* _Supplied material_
■ ■ ■ ■ ■ ■ ■

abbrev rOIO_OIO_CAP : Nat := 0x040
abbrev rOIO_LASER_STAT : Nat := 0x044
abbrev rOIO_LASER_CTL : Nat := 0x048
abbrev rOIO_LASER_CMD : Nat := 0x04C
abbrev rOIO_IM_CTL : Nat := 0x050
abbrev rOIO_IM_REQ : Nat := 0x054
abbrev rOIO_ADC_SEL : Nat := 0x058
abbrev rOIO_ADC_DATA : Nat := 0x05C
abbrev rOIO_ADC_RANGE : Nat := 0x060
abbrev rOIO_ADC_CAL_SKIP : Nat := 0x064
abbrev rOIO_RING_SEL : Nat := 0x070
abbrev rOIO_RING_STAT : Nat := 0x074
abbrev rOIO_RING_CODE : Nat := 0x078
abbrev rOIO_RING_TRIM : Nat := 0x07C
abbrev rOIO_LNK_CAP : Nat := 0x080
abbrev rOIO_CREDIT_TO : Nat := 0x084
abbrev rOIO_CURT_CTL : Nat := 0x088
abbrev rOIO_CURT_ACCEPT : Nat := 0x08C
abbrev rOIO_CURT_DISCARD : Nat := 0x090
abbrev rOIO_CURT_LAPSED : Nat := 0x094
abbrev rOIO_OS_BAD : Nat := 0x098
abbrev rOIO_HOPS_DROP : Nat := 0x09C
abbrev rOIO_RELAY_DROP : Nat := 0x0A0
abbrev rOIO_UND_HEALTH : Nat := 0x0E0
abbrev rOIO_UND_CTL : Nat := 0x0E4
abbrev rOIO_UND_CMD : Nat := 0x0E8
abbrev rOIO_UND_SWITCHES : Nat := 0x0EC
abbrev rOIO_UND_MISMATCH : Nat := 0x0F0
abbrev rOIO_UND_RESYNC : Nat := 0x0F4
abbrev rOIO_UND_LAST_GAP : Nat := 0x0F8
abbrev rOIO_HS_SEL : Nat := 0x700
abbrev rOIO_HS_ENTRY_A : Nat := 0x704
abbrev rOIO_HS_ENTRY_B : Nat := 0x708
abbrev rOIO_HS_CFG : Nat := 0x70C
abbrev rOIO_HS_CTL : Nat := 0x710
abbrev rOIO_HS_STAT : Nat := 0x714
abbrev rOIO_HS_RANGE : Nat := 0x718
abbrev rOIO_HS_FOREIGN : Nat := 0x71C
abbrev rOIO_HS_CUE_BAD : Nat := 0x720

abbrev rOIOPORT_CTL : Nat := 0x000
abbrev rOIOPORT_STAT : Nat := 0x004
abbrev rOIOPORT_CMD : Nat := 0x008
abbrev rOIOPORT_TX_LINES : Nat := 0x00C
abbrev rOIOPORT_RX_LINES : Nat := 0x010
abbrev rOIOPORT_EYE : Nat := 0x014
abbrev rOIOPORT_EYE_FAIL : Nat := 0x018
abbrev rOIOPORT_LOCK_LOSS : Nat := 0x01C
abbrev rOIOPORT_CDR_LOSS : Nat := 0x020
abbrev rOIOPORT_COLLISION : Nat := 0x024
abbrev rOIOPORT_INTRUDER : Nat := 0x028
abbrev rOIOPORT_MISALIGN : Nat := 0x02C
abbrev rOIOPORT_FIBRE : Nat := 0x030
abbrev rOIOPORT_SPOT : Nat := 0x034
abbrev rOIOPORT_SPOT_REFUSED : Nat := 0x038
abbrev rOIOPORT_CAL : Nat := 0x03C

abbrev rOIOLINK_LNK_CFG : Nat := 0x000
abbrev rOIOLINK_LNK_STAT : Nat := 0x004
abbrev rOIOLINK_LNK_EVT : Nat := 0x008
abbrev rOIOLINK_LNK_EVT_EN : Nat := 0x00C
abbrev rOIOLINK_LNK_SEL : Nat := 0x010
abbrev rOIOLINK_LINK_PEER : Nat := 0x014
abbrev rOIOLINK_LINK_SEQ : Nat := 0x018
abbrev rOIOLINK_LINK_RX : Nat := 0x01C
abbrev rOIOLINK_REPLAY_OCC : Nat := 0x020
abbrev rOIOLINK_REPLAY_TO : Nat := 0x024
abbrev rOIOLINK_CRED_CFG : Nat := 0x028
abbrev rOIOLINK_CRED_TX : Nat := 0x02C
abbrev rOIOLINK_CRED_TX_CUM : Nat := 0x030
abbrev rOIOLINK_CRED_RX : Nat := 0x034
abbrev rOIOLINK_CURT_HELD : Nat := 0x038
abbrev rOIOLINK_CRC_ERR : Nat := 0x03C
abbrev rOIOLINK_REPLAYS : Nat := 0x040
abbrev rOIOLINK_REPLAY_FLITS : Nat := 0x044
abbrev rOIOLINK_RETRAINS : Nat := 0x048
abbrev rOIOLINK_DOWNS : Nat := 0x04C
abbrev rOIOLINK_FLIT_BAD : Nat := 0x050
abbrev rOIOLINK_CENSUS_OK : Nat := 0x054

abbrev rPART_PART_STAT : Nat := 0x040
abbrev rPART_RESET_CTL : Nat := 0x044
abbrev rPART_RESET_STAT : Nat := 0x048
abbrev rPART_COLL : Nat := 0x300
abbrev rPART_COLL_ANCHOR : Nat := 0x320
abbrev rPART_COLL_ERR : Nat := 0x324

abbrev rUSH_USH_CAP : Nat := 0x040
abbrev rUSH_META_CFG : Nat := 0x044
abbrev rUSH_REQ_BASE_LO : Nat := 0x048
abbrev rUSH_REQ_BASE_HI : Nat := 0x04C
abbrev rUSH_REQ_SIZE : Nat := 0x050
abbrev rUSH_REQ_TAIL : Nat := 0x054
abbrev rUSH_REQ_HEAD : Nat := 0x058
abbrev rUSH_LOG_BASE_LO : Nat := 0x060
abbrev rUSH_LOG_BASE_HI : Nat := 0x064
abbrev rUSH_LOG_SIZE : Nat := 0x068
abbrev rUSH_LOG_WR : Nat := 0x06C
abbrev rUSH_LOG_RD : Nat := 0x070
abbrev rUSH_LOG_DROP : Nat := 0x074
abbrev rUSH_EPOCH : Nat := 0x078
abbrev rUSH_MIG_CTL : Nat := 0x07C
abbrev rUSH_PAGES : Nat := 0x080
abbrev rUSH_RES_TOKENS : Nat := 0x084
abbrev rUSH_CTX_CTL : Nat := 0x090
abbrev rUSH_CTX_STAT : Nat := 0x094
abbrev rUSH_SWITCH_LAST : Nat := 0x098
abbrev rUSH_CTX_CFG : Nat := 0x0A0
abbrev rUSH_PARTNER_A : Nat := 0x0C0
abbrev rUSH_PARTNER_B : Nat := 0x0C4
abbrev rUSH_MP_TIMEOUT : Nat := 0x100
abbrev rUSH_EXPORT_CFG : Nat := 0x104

■ ■ ■ ■ ■ ■ ■

* _Your objective_
Only the lines from the one bearing "abbrev rUSH_PARTNER_A : Nat := 0x0C0" to the end of the material belong in the answer; set them down verbatim.

* _Result below_
abbrev rUSH_PARTNER_A : Nat := 0x0C0
abbrev rUSH_PARTNER_B : Nat := 0x0C4
abbrev rUSH_MP_TIMEOUT : Nat := 0x100
abbrev rUSH_EXPORT_CFG : Nat := 0x104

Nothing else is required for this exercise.